52 Weeks 500 Words
This is how it began: Justine (not her real name) decided to write 500 words (or as near as), anything goes, per week for 52 weeks. She would then submit it for anonymous posting, via me, her friend. Perhaps a pattern will emerge from her words, but at this stage it’s more an experiment I have agreed to share in. I’ll attempt to draw conclusions at the end of this. Stay tuned if this resonates with you.
"The concept anger, that’s what I’d like to address this week.
We all know it well. That feeling of frustration/helplessness/aggression/thoughtlessness which is - when you add them all together - anger. Of course there are more emotions involved than the four lumped together here, but you get the idea.
Unusually anger is sparked by the frustration of helplessness. This is when you want something to work so badly and yet you cannot change it, you have not the power, the power is elsewhere. Those frustrated feelings then result in aggression, for now you need to express how you feel in some overt way, and aggression becomes thoughtlessness. You start feeding those flames so much you no longer give thought to what you’re saying, doing, or who you may be hurting.

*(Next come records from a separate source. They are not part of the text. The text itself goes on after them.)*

-- ==== Sys2Proof/Machine/Picks.lean ====
section
/-! DEFINITION. Picks as data (chapters 4 and 5): the descriptor, its checks, the shuttle, tile partials, the beater
program, outputs, the range monitor's counts, and pick times. -/

namespace Sys2Proof.Machine

open Sys2Proof

/-! ### The descriptor (R92) -/

/-- A pick descriptor from 128 bytes (table *Pick descriptor*). -/
def parsePick (b : Buf) : Pick :=
  let v := Buf.le b 0 128
  let f := fun lo n => bitsOf v lo n
  let mode := f 8 2
  let window := f 284 1 + f 285 7 + f 277 7 + f 292 4 + f 296 4 + f 300 3 + f 303 3 + f 306 3 + f 309 3 + f 312 4 + f 316 4
    + f 192 64
  { sRStride := f 808 24, sHbm := f 704 64, epiAddr := f 678 26, pBase := f 654 24, oTcol := f 648 6, oBstep := f 642 6
    waitKnot := f 625 15, waitEn := f 624 1 == 1, sigKnot := f 609 15, sigEn := f 608 1 == 1, waitCount := f 576 32
    rmThresh := f 544 32, rgAddr := f 518 26, rgCount := f 512 6 + 1, wideAddr := f 455 57 * 128, wideN := f 448 4 + 1
    oHbm := f 384 64, oBase := f 360 24, oRStride := f 336 24, oTier := f 334 2, oFmt := f 330 4
    kh := f 316 4 + 1, kw := f 312 4 + 1, sh := f 309 3 + 1, sw := f 306 3 + 1, dh := f 303 3 + 1, dw := f 300 3 + 1
    pt := f 296 4, pl := f 292 4, cbCount := f 285 7 + 1, padZp := BitVec.ofNat 8 (f 277 8)
    inH := f 240 16, inW := f 224 16, outH := f 208 16, outW := f 192 16, aRStride := f 168 24, idxAddr := f 142 26
    wAddr := f 104 24, aBase := f 80 24, layerId := BitVec.ofNat 16 (f 64 16), rows := f 32 32 + 1, epiCount := f 27 5
    yieldPt := f 23 1 == 1, wTranspose := f 22 1 == 1, wReuse := f 21 1 == 1, rowBcast := f 20 1 == 1
    paneNt := f 17 3, paneKt := f 14 3, ctxSlot := f 10 4, aMode := mode, fmtW := f 4 4, fmtA := f 0 4
    rsv := decide (f 832 192 ≠ 0) || decide (f 768 40 ≠ 0) || decide (f 640 2 ≠ 0) || decide (f 452 3 ≠ 0)
      || decide (f 320 10 ≠ 0) || decide (f 256 21 ≠ 0) || decide (f 128 14 ≠ 0) || decide (f 24 3 ≠ 0)
      || (decide (mode ≠ 1) && decide (window ≠ 0)) || (decide (mode ≠ 2) && decide (f 142 26 ≠ 0)) }

def Pick.kt (p : Pick) : Nat := 2 ^ p.paneKt
def Pick.nt (p : Pick) : Nat := 2 ^ p.paneNt
def Pick.bands (p : Pick) : Nat := 64 / p.kt
def Pick.paneCols (p : Pick) : Nat := 64 / p.nt
def Pick.panes (p : Pick) : Nat := p.bands * p.paneCols
/-- Pane width in columns (R84). -/
def Pick.width (p : Pick) : Nat := 32 * p.nt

We think we feel better having released the demons of frustration, but in fact the aftermath can be far worse. Soon we realise we hurt someone or we broke something or we went too far in some way … and there is no undoing it. Fixing, trust me, isn't undoing.
Anger harms the angry the most, in my opinion. Not only is there the aftermath, but there is an inner disappointment. You lost control. You didn't think first. You were impatient. You were, in fact, selfish, wanting something to go exactly according to your demands, or someone to react exactly as you expect them to. So you allowed anger to take root and it solved exactly nothing.
There is much advice about what to do when an angry person confronts you or you need to deal with someone in the grip of it. Do not add fuel to the fire by arguing with them. Walk away, an angry person cannot fight with him or herself. Some say, listen, and wait out the tirade, and then offer logical solutions. This may take a while, for a listener is a great scapegoat for an angry person.
The advice above is for the witness, however.
What about you, me, him or her, the one growing angrier by the second?
What advice can we offer ourselves to prevent it? Take a deep breath, they say. Think first, they say. Walk away, change your environment in some small way to distract you. Have a drink of water, your mouth will be too busy to speak, and therefore you grab time to calm down.
All of the above have merit, but we are only human and we cannot always control our aggressive sides. I say use what works for you, try one tip, then another, until you find the one that makes you stop long enough to choose another manner of expression. But remember this – we ARE human and we make mistakes and fail in our intentions even when we try to do the best we can. So don’t beat yourself up after, apologise if you need to, and try the next tip … or come up with something that works.
One last point. Anger is a valid emotion, but how we deal with it makes all the difference. Allowing anger to rule us is not good for anybody."